Note: This is not a duplicate of How to print files that would have been changed using rsync? because as the highest rated comment to the highest rated answer points out, --dry-run will show files that are identical if their timestamps differ.

Michael
  • 2,824

3 Answers3

9

rsync -HPrl --itemize-changes --dry-run source/ destination/ | grep -Fv "f..T......"| grep -Fv "d..T......"| cut -d " " -f 2-

*Do Not Miss Trailing Slash For The Source Directory.

--itemize-changes outputs a change-summary for all updates. When combined with --dry-run and greping out files/dirs for which only timestamp update is required, gives the required output (quickly).

sxc731
  • 475
mittal
  • 191
1

It's possible to run rsync in two stages :

  1. Generate a list of all files differing in size or timestamp (which might wrongly include some files that are identical)
  2. rsync using this list and with the checksum-compare option to find the real differences.

This answer is based on the post
Reuse rsync --dry-run output to speed up the actual transfer later on.

To use the file list generated during a dry run as an include file, requires removing the extra lines at the top and bottom of the dry-run output.

Example output:

sending incremental file list
[LIST OF FILES]

sent 226 bytes received 34 bytes 520.00 bytes/sec total size is 648,373,274 speedup is 2,493,743.36 (DRY RUN)

To remove the superfluous lines and leave only the files-list:

rsync --dry-run -avz source/ destination/ | head --lines=-3 | tail --lines=+3 > include.txt

For rsync to use this file (add additional options as desired):

rsync -c --include-from=include.txt --exclude=* source/ destination/

EDIT: I have reproduced the problem according to the poster's gist and can add to the description that whenever --dry-run is specified, then all the files are marked for sync, no matter which combination of parameters is used.

I think that the problem is actually with --dry-run, perhaps because it's checking too many metadata attributes. Seems perhaps like a bug.

harrymc
  • 498,455
1

This could be an XY problem: you have an issue to solve, but are asking how to solve it with rsync.

The OP question asks about rsync, but its possible that a timestamp difference will always show as "different". I'm not sure theres a "-c but ignore timestamp" option. No matter what tool you decide to use, you must read the entire file to verify its content.
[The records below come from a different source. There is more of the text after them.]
-- ==== Sys2Proof/Laws/State.lean ====
section
/-! SUPPORT. One lemma for each field of a chip and each update: an update leaves every field but its own as it was. Updates of the
tray of four chips are in Commands.lean. -/

namespace Sys2Proof.Machine

open Sys2Proof

/-! ### wr: R10: a register field written -/

@[simp] theorem wr_pos (ch : Chip) (f : Field) (v : Nat) : (ch.wr f v).pos = ch.pos := rfl
@[simp] theorem wr_mem (ch : Chip) (f : Field) (v : Nat) : (ch.wr f v).mem = ch.mem := rfl
@[simp] theorem wr_poisoned (ch : Chip) (f : Field) (v : Nat) : (ch.wr f v).poisoned = ch.poisoned := rfl
@[simp] theorem wr_out (ch : Chip) (f : Field) (v : Nat) : (ch.wr f v).out = ch.out := rfl
@[simp] theorem wr_faultQ (ch : Chip) (f : Field) (v : Nat) : (ch.wr f v).faultQ = ch.faultQ := rfl
@[simp] theorem wr_draws (ch : Chip) (f : Field) (v : Nat) : (ch.wr f v).draws = ch.draws := rfl
@[simp] theorem wr_tkp (ch : Chip) (f : Field) (v : Nat) : (ch.wr f v).tkp = ch.tkp := rfl
@[simp] theorem wr_ceil (ch : Chip) (f : Field) (v : Nat) : (ch.wr f v).ceil = ch.ceil := rfl
@[simp] theorem wr_hif (ch : Chip) (f : Field) (v : Nat) : (ch.wr f v).hif = ch.hif := rfl
@[simp] theorem wr_xings (ch : Chip) (f : Field) (v : Nat) : (ch.wr f v).xings = ch.xings := rfl
@[simp] theorem wr_media (ch : Chip) (f : Field) (v : Nat) : (ch.wr f v).media = ch.media := rfl
@[simp] theorem wr_fab (ch : Chip) (f : Field) (v : Nat) : (ch.wr f v).fab = ch.fab := rfl
@[simp] theorem wr_trail (ch : Chip) (f : Field) (v : Nat) : (ch.wr f v).trail = ch.trail := rfl
@[simp] theorem wr_mc (ch : Chip) (f : Field) (v : Nat) : (ch.wr f v).mc = ch.mc := rfl
@[simp] theorem wr_fcu (ch : Chip) (f : Field) (v : Nat) : (ch.wr f v).fcu = ch.fcu := rfl
@[simp] theorem wr_coa (ch : Chip) (f : Field) (v : Nat) : (ch.wr f v).coa = ch.coa := rfl
@[simp] theorem wr_sen (ch : Chip) (f : Field) (v : Nat) : (ch.wr f v).sen = ch.sen := rfl
@[simp] theorem wr_siv (ch : Chip) (f : Field) (v : Nat) : (ch.wr f v).siv = ch.siv := rfl
@[simp] theorem wr_hnd (ch : Chip) (f : Field) (v : Nat) : (ch.wr f v).hnd = ch.hnd := rfl
@[simp] theorem wr_adp (ch : Chip) (f : Field) (v : Nat) : (ch.wr f v).adp = ch.adp := rfl
@[simp] theorem wr_pw (ch : Chip) (f : Field) (v : Nat) : (ch.wr f v).pw = ch.pw := rfl
@[simp] theorem wr_dozeAt (ch : Chip) (f : Field) (v : Nat) : (ch.wr f v).dozeAt = ch.dozeAt := rfl
@[simp] theorem wr_pixelTap (ch : Chip) (f : Field) (v : Nat) : (ch.wr f v).pixelTap = ch.pixelTap := rfl
@[simp] theorem wr_dozeActs (ch : Chip) (f : Field) (v : Nat) : (ch.wr f v).dozeActs = ch.dozeActs := rfl

/-! ### setFlag: a flag of a register written -/

@[simp] theorem setFlag_pos (ch : Chip) (f : Field) (b : Bool) : (ch.setFlag f b).pos = ch.pos := rfl
@[simp] theorem setFlag_mem (ch : Chip) (f : Field) (b : Bool) : (ch.setFlag f b).mem = ch.mem := rfl
@[simp] theorem setFlag_poisoned (ch : Chip) (f : Field) (b : Bool) : (ch.setFlag f b).poisoned = ch.poisoned := rfl
@[simp] theorem setFlag_out (ch : Chip) (f : Field) (b : Bool) : (ch.setFlag f b).out = ch.out := rfl
@[simp] theorem setFlag_faultQ (ch : Chip) (f : Field) (b : Bool) : (ch.setFlag f b).faultQ = ch.faultQ := rfl
@[simp] theorem setFlag_draws (ch : Chip) (f : Field) (b : Bool) : (ch.setFlag f b).draws = ch.draws := rfl
@[simp] theorem setFlag_tkp (ch : Chip) (f : Field) (b : Bool) : (ch.setFlag f b).tkp = ch.tkp := rfl
@[simp] theorem setFlag_ceil (ch : Chip) (f : Field) (b : Bool) : (ch.setFlag f b).ceil = ch.ceil := rfl
@[simp] theorem setFlag_hif (ch : Chip) (f : Field) (b : Bool) : (ch.setFlag f b).hif = ch.hif := rfl
@[simp] theorem setFlag_xings (ch : Chip) (f : Field) (b : Bool) : (ch.setFlag f b).xings = ch.xings := rfl
@[simp] theorem setFlag_media (ch : Chip) (f : Field) (b : Bool) : (ch.setFlag f b).media = ch.media := rfl
@[simp] theorem setFlag_fab (ch : Chip) (f : Field) (b : Bool) : (ch.setFlag f b).fab = ch.fab := rfl
@[simp] theorem setFlag_trail (ch : Chip) (f : Field) (b : Bool) : (ch.setFlag f b).trail = ch.trail := rfl
@[simp] theorem setFlag_mc (ch : Chip) (f : Field) (b : Bool) : (ch.setFlag f b).mc = ch.mc := rfl
@[simp] theorem setFlag_fcu (ch : Chip) (f : Field) (b : Bool) : (ch.setFlag f b).fcu = ch.fcu := rfl
@[simp] theorem setFlag_coa (ch : Chip) (f : Field) (b : Bool) : (ch.setFlag f b).coa = ch.coa := rfl
@[simp] theorem setFlag_sen (ch : Chip) (f : Field) (b : Bool) : (ch.setFlag f b).sen = ch.sen := rfl
@[simp] theorem setFlag_siv (ch : Chip) (f : Field) (b : Bool) : (ch.setFlag f b).siv = ch.siv := rfl
@[simp] theorem setFlag_hnd (ch : Chip) (f : Field) (b : Bool) : (ch.setFlag f b).hnd = ch.hnd := rfl
@[simp] theorem setFlag_adp (ch : Chip) (f : Field) (b : Bool) : (ch.setFlag f b).adp = ch.adp := rfl
@[simp] theorem setFlag_pw (ch : Chip) (f : Field) (b : Bool) : (ch.setFlag f b).pw = ch.pw := rfl
@[simp] theorem setFlag_dozeAt (ch : Chip) (f : Field) (b : Bool) : (ch.setFlag f b).dozeAt = ch.dozeAt := rfl
@[simp] theorem setFlag_pixelTap (ch : Chip) (f : Field) (b : Bool) : (ch.setFlag f b).pixelTap = ch.pixelTap := rfl
@[simp] theorem setFlag_dozeActs (ch : Chip) (f : Field) (b : Bool) : (ch.setFlag f b).dozeActs = ch.dozeActs := rfl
Here is a possible alternative (non-rsync) solution:

Hash the trees and find the differences. This will produce a list of files that differ. By "differ" I mean any of:

  • the content changed
  • the file exists on one side but not the other
cd /tree1
find -type f -print0 | sort -z | xargs -0 md5sum > /tmp/tree1.log

cd /tree2 find -type f -print0 | sort -z | xargs -0 md5sum > /tmp/tree2.log

diff -uw /tmp/tree1.log /tmp/tree2.log | grep '^[+-]' | awk '{print $2}' | sort -u

(For the md5sum naysayers: I know md5 is broken in the sense of of finding a second preimage attack...but the OP (probably) isn't looking for something cryptographically critical and md5 is faster than sha256.)

KJ7LNW
  • 548